Exercise on encoding, used in the course IDATA2304 Computer networks, NTNU, Campus Ålesund.
The intention for this exercise is to experience different encodings of data. As you have heard in the course - we typically send only ones and zeroes over wires (or wireless signals). This implies that to send any kind of data, we must convert that data to ones and zeroes. In this exercise you will encode a string-message (human-readable) into a bit stream and vice versa.
Note: here we will use a string of bits, for example "10101100" as a string, just for simplicity of readability. In real life you would use much more effective data structures.
The task is to implement functions encode(message) and decode(bits) in the Encoder class. The encoding must be
done according to the protocol described in the Encoder class.

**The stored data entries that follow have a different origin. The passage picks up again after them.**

-- ==== Sys2Proof/Tests/Slice0.lean ====
section
/-!
SUPPORT. Tests: states and operands that meet the hypotheses of each clause of the statements, an ill-formed command for each check of
WellFormed.lean, and single commands whose results the spec gives.
-/
namespace Sys2Proof.Tests

open Sys2Proof Sys2Proof.Machine

set_option Elab.async false

/-- A running device at one second: the data path is released, every seam strand is up, VCS 0 to 2 are up with their mailboxes open, and
service-port session 1 is open with the maker role. -/
def run : State :=
  { State.reset with
    now := 10 ^ 12
    st := { State.reset.st with porHeld := false, released := true, refPresent := true }
    mg := { sess := [(sidMailbox 0, some { role := 0, feat := 2 ^ 64 - 1, lastAt := 10 ^ 12 }), (sidSvc 1, some { role := 3, feat := 2 ^ 64 - 1, lastAt := 10 ^ 12 })], svcLinkUp := true }
    gen := { active := [(K.FM_HOST, 0)] }
    fab := { vcsUp := [(0, true), (1, true), (2, true)] }
    seams := { strand := (List.range 72).map (fun k => (k, { status := 2, upAt := 1, lastAt := 10 ^ 12 })) } }

def accB (s : State) (sid key len v : Nat) : Bool :=
  match s.writeEarly sid key v with
  | .inl _ => false
  | .inr r => decide (r.late len v = none) && !(decide (r.home = .event) && blockReserved (evtOfKey key)) && s.writeReach r key
      && decide (r.access ≠ .rws)

theorem accepts_of {s u : State} {sid key len v : Nat} (h : s.sessionFor sid = .ready u) (hb : accB u sid key len v = true) :
    s.accepts sid key len v u := by
  unfold accB at hb
  split at hb
  · cases hb
  · rename_i r e
    simp only [Bool.and_eq_true, decide_eq_true_eq, Bool.not_eq_true'] at hb
    exact ⟨h, r, e, hb.1.1.1, by simpa using hb.1.1.2, hb.1.2, hb.2⟩
/-- The state with an object of the active generation. -/
def withC (s : State) (k v : Nat) : State := { s with gen := { s.gen with active := (k, v) :: s.gen.active } }

/-- The machine in which a request of a session acts. -/
def readyD (s : State) (sid : Nat) : State := match s.sessionFor sid with | .ready u => u | _ => s
def isReady (s : State) (sid : Nat) : Bool := match s.sessionFor sid with | .ready _ => true | _ => false
theorem ready_of {s : State} {sid : Nat} (h : isReady s sid = true) : s.sessionFor sid = .ready (readyD s sid) := by
  unfold isReady at h
  unfold readyD
  split at h
  · rename_i u e; rw [e]
  · cases h
theorem some_getD {α : Type} {x : Option α} (d : α) (h : x.isSome = true) : x = some (x.getD d) := by
  cases x with
  | none => cases h
  | some a => rfl

def takesB (s : State) (f : SvcFrame) : Bool :=
  s.svcServes && !s.st.recovery && decide (f.version = 1)
    && (match s.sess? (sidSvc f.session.toNat) with
        | some x => decide (f.seq.toNat ≠ x.lastSeq) && decide (f.seq.toNat = seqAfter x.lastSeq)
        | none => false)
theorem svcTakes_of {s : State} {f : SvcFrame} (h : takesB s f = true) :
    s.svcTakes f (s.updSess (sidSvc f.session.toNat) (fun x => { x with lastAt := s.now })) := by
  unfold takesB at h
  simp only [Bool.and_eq_true, Bool.not_eq_true', decide_eq_true_eq] at h
  obtain ⟨⟨⟨h1, h2⟩, h3⟩, h4⟩ := h
  refine ⟨h1, h2, h3, ?_, rfl⟩
  split at h4
  · rename_i x e
    simp only [Bool.and_eq_true, decide_eq_true_eq] at h4
    exact ⟨x, e, h4.1, h4.2⟩
  · cases h4
theorem parts {α β γ δ : Type} {x : α × β × γ × δ} {a : α} (h : x.1 = a) : x = (a, x.2.1, x.2.2.1, x.2.2.2) := by
  obtain ⟨x1, x2, x3, x4⟩ := x
  cases h
  rfl

theorem pair {α β : Type} {x : α × β} {a : α} (h : x.1 = a) : x = (a, x.2) := by
  obtain ⟨x1, x2⟩ := x
  cases h
  rfl

/-- A draft of session `sidSvc 1`, equal to the active generation, ready to be committed. -/
def drafted : State :=
  { ((run.setO K.DRAFT_STATE 1).setO K.DRAFT_OWNER (sidSvc 1)) with
    gen := { ((run.setO K.DRAFT_STATE 1).setO K.DRAFT_OWNER (sidSvc 1)).gen with draft := run.gen.active } }

theorem drafted_gangs : ((List.range 96).filter (fun p => drafted.gangReason drafted.gen.draft p ≠ 0)).isEmpty = true := by decide +kernel
theorem drafted_limits : limitsBad drafted.gen.draft = false := by decide +kernel
theorem drafted_windows : drafted.windowReason drafted.gen.draft = 0 := by decide +kernel
theorem drafted_freezes : drafted.freezeReason drafted.gen.draft = 0 := by decide +kernel
theorem drafted_apertures : drafted.apertureBad drafted.gen.draft = false := by decide +kernel
theorem drafted_traffic : trafficReason drafted.gen.draft = 0 := by decide +kernel
theorem drafted_tags : drafted.tagStoreBad drafted.gen.draft = false := by decide +kernel
theorem drafted_guards : guardsDiffer drafted.gen.active drafted.gen.draft = false := by decide +kernel
theorem drafted_slots : slotReason drafted.gen.draft = 0 := by decide +kernel

/-- Every check of R493 passes. -/
theorem drafted_passes : drafted.commitChecks drafted.gen.draft = (0, drafted) := by
  simp only [State.commitChecks, drafted_gangs, drafted_limits, drafted_windows, drafted_freezes, drafted_apertures, drafted_traffic,
    drafted_tags, drafted_guards, drafted_slots, ne_eq, not_true_eq_false, Bool.not_true, Bool.false_and, Bool.false_eq_true, if_false]

/-- Two pool targets, 0 behind port 0 and 1 behind port 1, with nothing on them. -/
def twoPools : State :=
  [0, 1].foldl (fun (s : State) p => ((((s.setO (K.ROLE p) 2).setO (K.AGENT p) p).setO (K.POOL p) 1).setO (K.AGENT_KIND p) 2).setO (K.PORT_STATE p) 2) run

/-- The mailbox's session has the operator role. -/
def fmRun : State := { run with mg := { run.mg with sess := [(sidMailbox 0, some { role := 2, feat := 1, lastAt := 10 ^ 12 })] } }
/-- The machine in which a command of mailbox 0 acts. -/
def boxed (s : State) : State := s.updSess (sidMailbox 0) (fun x => { x with lastAt := run.now })
/-- The row of an object that exists. -/
def rowOf (k : Nat) : OdRow := (odRow? k).getD ⟨"", 0, 0, 0, 0, 0, .u 1, .ro, .const 0, .any, .island, 0⟩

/-! ### What the statements assume can be met -/

theorem test_StepRunsFrontCommand_met :
    ∃ (c : Instr) (s : State) (rest : List Instr), s.pending = c :: rest :=
  ⟨.departureSweepStep, { run with pending := [.departureSweepStep] }, [], by decide +kernel⟩

theorem test_EventBlockAcknowledged_met_1 :
    (∃ (sess : SessRef) (n : EventIx) (v : Byte) (s u : State), s.accepts sess (K.EVT_ACK n) 1 v.toNat u ∧ (6 ≤ u.tm.item ∨ (u.blk
      n).timer = none) ∧ (u.blk n).isHot 0 u.now = false)
    ∧ (∃ (via : CsrVia) (n : EventIx) (s : State), s.csrOpen via (blockDie n) = true ∧ (6 ≤ s.tm.item ∨ (s.blk n).timer = none) ∧ (s.blk
      n).isHot 0 s.now = false)
    ∧ (∃ (via : CsrVia) (n : EventIx) (t : Nat) (s : State), s.csrOpen via (blockDie n) = true ∧ 6 ≤ s.tm.item ∧ (s.blk n).timer = some
      t ∧ (s.blk n).isHot 0 s.now = true)
    ∧ (∃ (via : CsrVia) (n : EventIx) (s : State), s.csrOpen via (blockDie n) = true)
    ∧ (∃ (via : CsrVia) (n : EventIx) (s : State), s.csrOpen via (blockDie n) = true ∧ (s.blk n).cls = 1 ∧ (s.blk n).isHot 3 s.now =
      false)
    ∧ (∃ (via : CsrVia) (n : EventIx) (s : State), s.csrOpen via (blockDie n) = true ∧ (s.blk n).cls = 2 ∧ (s.blk n).cause = true)
    ∧ (∃ (sess : SessRef) (n : EventIx) (v : Byte) (s u : State), s.accepts sess (K.EVT_CLEAR n) 1 v.toNat u ∧ (u.blk n).cls = 1 ∧
      (u.blk n).isHot 3 u.now = false)
    ∧ (∃ (sess : SessRef) (n : EventIx) (v : Byte) (s u : State), s.accepts sess (K.EVT_CLEAR n) 1 v.toNat u ∧ (u.blk n).cls = 2 ∧
      (u.blk n).cause = true) :=
  ⟨⟨sidSvc 1, 0, 1, run, run, accepts_of rfl (by decide +kernel), by decide +kernel, by decide +kernel⟩, ⟨.service (sidSvc 1), 0, run,
    by decide +kernel, by decide +kernel, by decide +kernel⟩, ⟨.service (sidSvc 1), 0, 0, run.setBlk 0
    { timer := some 0, hot := 1, hotAt := 10 ^ 12 }, by decide +kernel, by decide +kernel, by decide +kernel, by decide +kernel⟩,
    ⟨.service (sidSvc 1), 0, run, by decide +kernel⟩, ⟨.service (sidSvc 1), 0, run.setBlk 0 { cls := 1 }, by decide +kernel,
    by decide +kernel, by decide +kernel⟩, ⟨.service (sidSvc 1), 0, run.setBlk 0 { cls := 2, cause := true }, by decide +kernel,
    by decide +kernel, by decide +kernel⟩, ⟨sidSvc 1, 0, 1, run.setBlk 0 { cls := 1 }, run.setBlk 0 { cls := 1 }, accepts_of rfl
    (by decide +kernel), by decide +kernel, by decide +kernel⟩, ⟨sidSvc 1, 0, 1, run.setBlk 0 { cls := 2, cause := true }, run.setBlk 0
    { cls := 2, cause := true }, accepts_of rfl (by decide +kernel), by decide +kernel, by decide +kernel⟩⟩

theorem test_EventBlockAcknowledged_met_2 :
    (∃ (sess : SessRef) (v : Byte) (s u : State), s.accepts sess K.SAFE_EXIT 1 v.toNat u ∧ u.ev.safe = true)
    ∧ (∃ (sess : SessRef) (v : Byte) (s u : State), s.accepts sess K.SAFE_EXIT 1 v.toNat u ∧ u.ev.safe = false) :=
  ⟨⟨sidSvc 1, 1, { run with ev := { safe := true } }, { run with ev := { safe := true } }, accepts_of rfl (by decide +kernel),
    by decide +kernel⟩, ⟨sidSvc 1, 1, run, run, accepts_of rfl (by decide +kernel), by decide +kernel⟩⟩

theorem test_EventChangeDelivered_met :
    (∃ (n : EventIx) (h : Nat) (s : State), blockDie n < 5 ∧ s.hubHeld = false ∧ 4 ≤ s.tm.item ∧ (s.blk n).owed = true ∧ s.routedHosts n
      = [h] ∧ s.isVcsUp h = true ∧ bit (s.c (K.EVT_ROUTE n)) 2 = false)
    ∧ (∃ (n : EventIx) (s : State), 456 ≤ n.val ∧ n.val < 528 ∧ s.hkServes = false ∧ (s.blk n).changed = true ∧ (KMap.get []
      s.pw.spcHeld ((n - 456) / 36)).length < 32)
    ∧ (∃ (body : Nat) (rest : List Nat) (s : State), s.ev.emcy = body :: rest ∧ s.o K.NODE_ADDR ≠ 0 ∧ s.o K.CAN_STATE ≠ 2 ∧ s.islandUp =
      true)
    ∧ (∃ (h : HostIx) (s : State), s.isVcsUp h = true ∧ 6 ≤ s.tm.item)
    ∧ (∃ (n : EventIx) (s : State), (s.blk n).requal = true ∧ s.requalified n = true)
    ∧ (∃ (n : EventIx) (e : Nat) (s : State), blockKind n = .engine e ∧ (s.blk n).timer = some 1 ∧ (s.blk n).pending = true ∧ (s.blk
      n).step = 1 ∧ 2 < s.ceiling n (s.blk n).cls ∧ (s.blk n).timerAt < s.tm.tickStart ∧ (s.blk n).counted ≠ s.tm.ticks ∧ s.hubHeld =
      false ∧ s.tm.overrun = false ∧ s.itemRuns 6 = true)
    ∧ (∃ (via : CsrVia) (n : EventIx) (v : Word32) (s : State), s.csrOpen via (blockDie n) = true ∧ blockReserved n = false ∧ bits
      v.toNat 4 3 = 3)
    ∧ (∃ (via : CsrVia) (n : EventIx) (v : Word32) (s : State), s.csrOpen via (blockDie n) = true ∧ blockReserved n = false ∧ s.injOpen
      = true ∧ bits v.toNat 2 0 < checkers n ∧ bits v.toNat 4 3 ≠ 3 ∧ bits v.toNat 2 0 ≠ 0 ∧ bit v.toNat 6 = true) :=
  ⟨⟨573, 0, (withC run (K.EVT_ROUTE 573) 1).setBlk 573 { owed := true }, by decide +kernel, by decide +kernel, by decide +kernel,
    by decide +kernel, by decide +kernel, by decide +kernel, by decide +kernel⟩, ⟨456,
    { run.setBlk 456 { changed := true } with st := { run.st with hkHeld := true } }, by decide +kernel, by decide +kernel,
    by decide +kernel, by decide +kernel, by decide +kernel⟩, ⟨7, [], ({ run with ev := { emcy := [7] } } : State).setO K.NODE_ADDR 5,
    by decide +kernel, by decide +kernel, by decide +kernel, by decide +kernel⟩, ⟨0, run, by decide +kernel, by decide +kernel⟩, ⟨0,
    run.setBlk 0 { requal := true }, by decide +kernel, by decide +kernel⟩, ⟨552, 0,
    { (withC run (K.ESC_CEIL 552) 0x44).setBlk 552 { timer := some 1, pending := true, step := 1, cls := 2 } with tm := { tickStart := 10, ticks := 3 } },
    by decide +kernel, by decide +kernel, by decide +kernel, by decide +kernel, by decide +kernel, by decide +kernel, by decide +kernel,
    by decide +kernel, by decide +kernel, by decide +kernel⟩, ⟨.service (sidSvc 1), 0, 24, run, by decide +kernel, by decide +kernel,
    by decide +kernel⟩, ⟨.service (sidSvc 1), 528, 0x41, run, by decide +kernel, by decide +kernel, by decide +kernel,
    by decide +kernel, by decide +kernel, by decide +kernel, by decide +kernel⟩⟩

Clone this Git repository, open this folder inside your IDE (IntelliJ, Netbeans or other). This is a Maven project which you have seen previously in other course(s).
The project comes with unit tests. To check whether you have implemented the functions correctly, you can run the tests
locally on your computer. Simply execute mvn test in the terminal (in the project folder), or run the tests from your
IDE. If you use IntelliJ, you can run the tests by right-clicking the src/test/java folder and
choosing Run 'All tests'.
This exercise is also part of a GitHub classroom assignment and contains auto-grading instructions. This means that
whenever you make a commit to the Git repository (master branch) and push it to GitHub, automated grading robot will
check your solution and both you and teachers will see a report - how many of the unit tests passed. To avoid
overspending og free GitHub credits, please, test your solution locally before pushing it to GitHub a hundred times ;).